Я иду против ветра. Возвращаюсь к свету.
Я действую не по плану. Но теперь у меня, кажется, есть ответ: возможно, я его получил еще до того, как отправил себя в изгнание. Нелегко такое признать. Даже сейчас я не полностью все понимаю. Как долго я стою здесь, рассказываю историю сам себе, раскладываю улики по местам, пока моя оболочка умирает от низкой температуры? Как долго хожу кругами вокруг столь очевидной и невероятной правды?

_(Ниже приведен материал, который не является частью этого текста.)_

-- ==== Sys2Proof/Tests/Slice0.lean ====
section
/-! SUPPORT. Tests by evaluation. First, ill-formed operands are refused; then values that the manual states (its worked cases and
tables); then, for each statement with hypotheses, states and operands that meet them, one line for each clause. -/

-- One theorem at a time: checked side by side, their stacks together pass the memory limit.
set_option Elab.async false

namespace Sys2Proof.Tests
open Sys2Proof Sys2Proof.Machine

/-! ### Well-formed operands (R8, R87) -/

def wire : WireSample := ⟨100, .L, 0, 0⟩
def sightOf (n : Nat) : SightBody := ⟨7, 0, .notIssued, 0, false, false, List.replicate n wire⟩
def joinOf (n : Nat) : JoinBody := ⟨7, 2, List.replicate n wire⟩

theorem test_image_of_97_bytes_is_ill_formed : (Instr.readAttemptComplete 0 (List.replicate 97 0)).wellFormed = false := by decide
theorem test_image_of_98_bytes_is_well_formed : (Instr.readAttemptComplete 0 (List.replicate 98 0)).wellFormed = true := by decide
theorem test_sight_sizes : (Instr.heardSight 0 2 (sightOf 0)).wellFormed = true ∧ (Instr.heardSight 0 2 (sightOf 4)).wellFormed = true ∧
    (Instr.heardSight 0 2 (sightOf 5)).wellFormed = false := by decide
theorem test_join_sizes : (Instr.heardJoin 0 2 (joinOf 0)).wellFormed = false ∧ (Instr.heardJoin 0 2 (joinOf 1)).wellFormed = true ∧
    (Instr.heardJoin 0 2 (joinOf 5)).wellFormed = false := by decide
theorem test_notice_sizes : (Instr.heardIssue 0 16 []).wellFormed = false ∧
    (Instr.heardIssue 0 16 (List.replicate 8 7)).wellFormed = true ∧ (Instr.heardIssue 0 16 (List.replicate 9 7)).wellFormed = false ∧
    (Instr.heardReturn 0 16 []).wellFormed = false ∧ (Instr.heardReturn 0 16 (List.replicate 9 7)).wellFormed = false := by decide

/-! ### Clamping (the cases of R11) -/

/-- An image with every mark set and one byte given. -/
def imageWith (k : Nat) (b : Byte) : List Byte := ((3 : Byte) :: 255 :: 255 :: 255 :: List.replicate 94 0).set k b

theorem test_clamped_lists : [3, 5, 6, 12, 0, 200].map (fun b => (configFrom (imageWith 18 b)).initialQ) = [4, 4, 8, 16, 1, 16] ∧
    [3, 0].map (fun b => (configFrom (imageWith 20 b)).sweepLength) = [4, 1] := by decide +kernel
theorem test_clamped_codes : (configFrom (imageWith 21 7)).order = .interleaved ∧ (configFrom (imageWith 4 2)).fittedL = true ∧
    (configFrom (imageWith 4 0)).fittedL = false := by decide +kernel
theorem test_clamped_ranges : (configFrom (imageWith 6 15)).registry = 16 ∧ (configFrom (imageWith 6 32)).registry = 31 ∧
    (configFrom (imageWith 11 30)).quiet = 40 ∧ (configFrom (imageWith 28 0)).soundRepeats = 1 ∧
    (configFrom (imageWith 7 200)).noiseFloor = 63 ∧ (configFrom (imageWith 13 2)).closeHold = 500 := by decide +kernel

/-! ### Frames (R68, R69, R85 to R88) -/

/-- The generator of R69 on nine bytes; the expected value is the customary check value of this CRC. -/
theorem test_crc : crc16 [0x31, 0x32, 0x33, 0x34, 0x35, 0x36, 0x37, 0x38, 0x39] = 0x29B1 := by decide +kernel
/-- A sample's three bytes written out from R88: side R, coil 2, age 0x123. -/
theorem test_sample_bytes : sampleBytes ⟨200, .R, 2, 0x123⟩ = [200, 0xC1, 0x23] := by decide
/-- A CLAIM for lane 1 by station 1, from R69 and R87. -/
theorem test_claim_covered : coveredBytes ⟨1, .claimBody 1⟩ = [32, 1, 1, 1] := by decide
/-- Section 11.5: a REPORT is 29 bytes long and its attempt ends 320 µs after its start. -/
theorem test_report_length : (frameBytes ⟨2, .reportBody ⟨.running, false, false, 0, 0, 0, 0, ⟨0, 0, 0, 0, 0, 0, 0, 0⟩⟩⟩).length = 29 ∧
    attemptTime (List.replicate 29 (0 : Byte)) = 320 := by decide +kernel
/-- The table of section 5.8. -/
theorem test_ages_across_the_wrap : [65470, 60, 65000, 61000].map (fun t => (ageOf 120 t).toNat) = [186, 60, 656, 4095] := by decide

/-! ### Estimation (sections 7.4, 7.6, 7.7) -/

def sampled (station : Nat) (sd : Side) (k : CoilNumber) (a : Byte) (t : Clock) : Sample := ⟨station, sd, k, a, t, .sent⟩
def workedList : List Sample := [sampled 1 .R 0 174 1000, sampled 2 .L 1 144 1012, sampled 1 .L 0 54 1006, sampled 1 .R 2 164 1190,
  sampled 2 .L 3 194 1204, sampled 2 .L 0 34 1210]
def ambiguousList : List Sample := [sampled 1 .R 0 124 500, sampled 2 .R 0 114 504, sampled 2 .L 1 104 508, sampled 1 .R 2 144 560,
  sampled 3 .L 3 174 570]
def row3 : Config := { Config.unadopted with n := 3, registry := 30, classLimit := 4 }

theorem test_worked_case : estimate row3 1360 workedList = ⟨true, 2, none, .outbound⟩ ∧
    estimate { row3 with threshold := 190 } 1360 workedList = ⟨true, 2, none, .undetermined⟩ := by decide +kernel
theorem test_ambiguous_lanes : estimate { row3 with n := 4 } 700 ambiguousList = ⟨true, 2, some 3, .outbound⟩ := by decide +kernel
theorem test_zero_weights : estimate row3 700 [sampled 1 .R 0 24 500] = ⟨false, 0, none, .undetermined⟩ := by decide +kernel
theorem test_across_the_wrap : originOf 40 [sampled 1 .R 0 99 65500, sampled 1 .R 0 99 65530, sampled 1 .R 0 99 10,
    sampled 1 .R 0 99 30, sampled 1 .R 0 99 41] = some 65500 ∧
    [65500, 65530, 10, 30, 41].map (relativeTime 65500) = [0, 30, 46, 66, 77] := by decide
theorem test_half_up : centroid 0 0 [sampled 1 .R 0 2 0, sampled 1 .R 0 2 3] = 2 ∧
    centroid 0 0 [sampled 1 .R 0 3 1, sampled 1 .R 0 1 2] = 1 ∧ centroid 0 0 [sampled 1 .R 0 3 2, sampled 1 .R 0 2 3] = 2 ∧
    centroid 0 0 [sampled 1 .R 0 2 2, sampled 1 .R 0 3 3] = 3 := by decide

/-! ### Sent flags (the table of R91) -/

/-- What became of a frame reaches an UNSENT sample and a SENT one, and a QUEUED one before either. -/
theorem test_settled_flags : [SentFlag.unsent, .queued, .sent].map (fun e =>
      (settleFlags 1 .unsent [⟨.L, 0, 200, 1000⟩] [⟨1, .L, 0, 200, 1000, .sent⟩, ⟨1, .L, 0, 200, 1000, e⟩]).map Sample.flag) =
      [[.unsent, .unsent], [.sent, .unsent], [.unsent, .sent]] ∧
    (settleFlags 1 .sent [⟨.L, 0, 200, 1000⟩] [⟨1, .L, 0, 200, 1000, .unsent⟩]).map Sample.flag = [.sent] := by decide

/-! ### Hold limits (R142) and notices (R125) -/

def asking (v : Byte) (g : Granularity) : ClassEntry := ⟨true, .lending, 0, .alarm, false, v, g⟩

theorem test_hold_limits : holdLimit (asking 100 .coarse) = 807 ∧ holdLimit (asking 40 .coarse) = 327 ∧ holdLimit (asking 0 .fine) = 0 := by
  decide
theorem test_items_a_b_a : [1, 2, 1].foldl (enterNotice .issued) [] = [⟨2, .issued, 0⟩, ⟨1, .issued, 0⟩] := by decide

/-! ### Small states -/

/-- Station 1 of a row of three in RUNNING, its line idle: side L faces inner lane 1, side R inner lane 2. -/
def base : State := { State.reset with
  sys := { run := .running, phase := .ended, station := 1, cfg := { row3 with classes := List.replicate 32 (asking 100 .coarse) } }
  time := { clock := 1000, subMs := 0, seconds := 0, secondTimer := some 1000000 }
  line := { Line.reset with phase := .idle 50 } }
/-- The same row's station 0, whose side L faces end lane 0. -/
def endBase : State := { base with sys := { base.sys with station := 0 } }
/-- At the end of a frame stamped at 990. -/
def heard (s : State) : State := s.setPhase (.receiving 990)
def now (s : State) : State := s.advance 0
def starting (p : StartPhase) : State := { State.reset with sys := { State.reset.sys with phase := p, station := 1 } }
def faulty : State := { State.reset with sys := { State.reset.sys with run := .configFault, phase := .ended, station := 1 } }

def coilIn (st : CoilState) : Coil := { Coil.reset with state := st }
def unitWith (k : CoilNumber) (c : Coil) : CoilUnit := { CoilUnit.reset with coils := CoilUnit.reset.coils.set k c }
def holding (left : Nat) : Claim := { Claim.reset with state := .holding, hold := some left, request := false }
def claimIn (st : ClaimState) : Claim := { Claim.reset with state := st }
def sweepingAt (l : List CoilNumber) (p : Nat) (r : Option Round) : Sweep :=
  { Sweep.reset with state := .sweeping, list := l, position := p, round := r, doze := some 30000000 }
def roundOf (q ended empties singles collided slot : Nat) : Round := ⟨q, ended, empties, singles, collided, slot, false, false⟩
def leftSide (s : State) (u : CoilUnit) (c : Claim) (w : Sweep) : State := ((s.setCoils .L u).setClaim .L c).setSweep .L w

def fresh : Lead :=
  { stage := .openStage, provSent := false, slot := none, quiet := some 150000, provMade := false, provLanes := none, final := none
    owed := none }
def recordIn (st : RecState) (ps : List Sample) : Record :=
  { item := 7, code := 0, level := 0, mark := .notIssued, created := 1000, samples := ps, state := st }
def withRecord (s : State) (r : Record) : State := s.setTable (s.table.set 0 (some r))
def decided (v : Verdict) (r : Reason) (a : Nat) : Decision := ⟨v, r, a, none⟩
def frameOf (p : Payload) (o : Owner) : QFrame := ⟨p, o, 0, true, .none⟩
def attemptOf (left : Nat) : Attempt := ⟨⟨1, .claimBody 1⟩, frameBytes ⟨1, .claimBody 1⟩, left, 1000⟩
/-- The station sends `f`, alone in its queue, `left` µs before its frame's end. -/
def sending (s : State) (f : QFrame) (left : Nat) : State := (s.setPhase (.sending (attemptOf left))).setQueue [f]
/-- What `exec` makes of a command, if it answers a next state. -/
def after (c : Instr) (s : State) : Option State :=
  match exec c s with
  | .next t => some t
  | _ => none

/-! ### Worked sequences of chapters 2 and 4 -/

def liveUnit (k : CoilNumber) (q live : Nat) : CoilUnit :=
  { unitWith k { coilIn .live with q := q } with live := some live }
/-- Side L in a hold that began `t` ms ago, at the last slot of a round on coil `k` that has been LIVE for `live` ms. -/
def roundEnd (k : CoilNumber) (l : List CoilNumber) (p : Nat) (t live q e n c repeats : Nat) : State :=
  leftSide { base with sys := { base.sys with cfg := { base.sys.cfg with rampTime := 6, repeatLimit := 2 } } }
    (liveUnit k q (live * 1000)) (holding (60000 - t * 1000)) { sweepingAt l p (some (roundOf q (q - 1) e n c 0)) with repeats := repeats }
def leftSweep (o : Option State) : Option Sweep := o.map (·.sweeps.left)
def leftQ (o : Option State) (k : CoilNumber) : Option Nat := o.map fun s => (s.coil .L k).q

/-- Section 4.11 at 10 ms: E 1, S 2, C 5 of Q 8, the last slot COLLIDED, is followed by a repeat round of 16 slots. -/
theorem test_round_is_repeated : (leftSweep (after (.slotEnd 0 .L .collided) (roundEnd 2 [2, 3, 0, 1] 0 10 4 8 1 2 4 0))).map
    (fun w => (w.repeats, w.round)) = some (1, some (roundOf 16 0 0 0 0 500)) := by decide +kernel
/-- Section 4.11 at 26 ms: E 4 of Q 4 halves the stored Q. -/
theorem test_stored_q_halves : leftQ (after (.slotEnd 0 .L .empty) (roundEnd 3 [2, 3, 0, 1] 1 26 2 4 3 0 0 0)) 3 = some 2 := by decide +kernel
/-- Section 4.11 at 52 ms: the hold check refuses the repeat; the stored Q doubles, the sweep ends and the claim is CLOSING. -/
theorem test_hold_check_refuses : (after (.slotEnd 0 .L .collided) (roundEnd 1 [2, 3, 0, 1] 3 52 6 8 0 3 4 1)).map
    (fun s => ((s.coil .L 1).q, s.sweeps.left.state, s.claims.left.state)) = some (16, .releasing, .resting .closing) := by decide +kernel
/-- Section 4.11: the list from start coil 3. -/
theorem test_next_list : orderedList .interleaved 4 3 = [3, 2, 1, 0] := by decide
/-- Section 2.11 at 10.2 ms: a level of 238 is a field clash. -/
theorem test_field_clash : (after (.rampEnd 0 .L 238) (leftSide base { unitWith 3 (coilIn .ramping) with ramp := some 0 } (holding 49800)
    (sweepingAt [1, 0, 3, 2] 2 none))).map (fun s => ((s.coil .L 3).state, (s.coil .L 3).q, s.claims.left.clash, s.sweeps.left.state)) =
    some (.draining, 4, true, .releasing) := by decide +kernel

/-! ### Statements' hypotheses are met: start-up and time -/

def image2 : List Byte := (2 : Byte) :: (List.replicate 95 (0 : Byte) ++ [0, 2])
def image1 : List Byte := (1 : Byte) :: (List.replicate 95 (0 : Byte) ++ [0, 1])
/-- Mark 0 present, side L not fitted. -/
def imageNoL : List Byte := (2 : Byte) :: 1 :: (List.replicate 94 (0 : Byte) ++ [0, 3])

theorem witness_TimePassesNoDueMomentAndTheClockCounts :
    (base.sys.run = .running ∧ base.time.subMs < 1000) ∧ faulty.sys.run ≠ .running := by decide +kernel

theorem witness_StartUpReadsInAtMostThreeAttempts :
    (now State.reset).sys.phase = .resetHeld ∧ ((now (starting (.reading 2))).sys.phase = .reading 2 ∧ 2 < 3) ∧
    (now (starting (.reading 3))).sys.phase = .reading 3 ∧ (now (starting (.retryWait 2 0))).sys.phase = .retryWait 2 0 ∧
    ((now faulty).sys.run ≠ .starting ∧ (now faulty).line.phase = .deaf) := by decide +kernel

theorem witness_ImageSumDecidesTheRead : (now (starting (.reading 3))).sys.phase = .reading 3 ∧
    ((List.replicate 98 (255 : Byte)).length = 98 ∧ ((List.replicate 98 (255 : Byte)).take 96 |>.map BitVec.toNat).sum % 65536 ≠
      ((List.replicate 98 (255 : Byte)).getD 96 0).toNat * 256 + ((List.replicate 98 (255 : Byte)).getD 97 0).toNat) ∧
    (image1.length = 98 ∧ ((image1.take 96).map BitVec.toNat).sum % 65536 = (image1.getD 96 0).toNat * 256 + (image1.getD 97 0).toNat ∧
      ¬ (2 ≤ (configFrom image1).n)) ∧
    (image2.length = 98 ∧ ((image2.take 96).map BitVec.toNat).sum % 65536 = (image2.getD 96 0).toNat * 256 + (image2.getD 97 0).toNat ∧
      2 ≤ (configFrom image2).n ∧ (configFrom image2).n ≤ 16 ∧ (now (starting (.reading 3))).sys.station.toNat < (configFrom image2).n ∧
      (configFrom image2).driveMin < (configFrom image2).driveMax) := by decide +kernel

Я иду навстречу слабому потрескиванию огня; приглушенный взрыв, раздавшийся в лагере, скорее чувствуется, чем слышится. Снежная пучина светлеет: серый перетекает в желтый, желтый – в красный. Одна яркая вспышка распадается на несколько пятен. Чудом уцелевшая пылающая стена. На холме – дымящийся скелет того, что когда-то было лачугой МакРиди. Треснувшая, тлеющая полусфера отсвечивает желтым в мерцающих огнях: прожектор Чайлдса зовет это радиокуполом.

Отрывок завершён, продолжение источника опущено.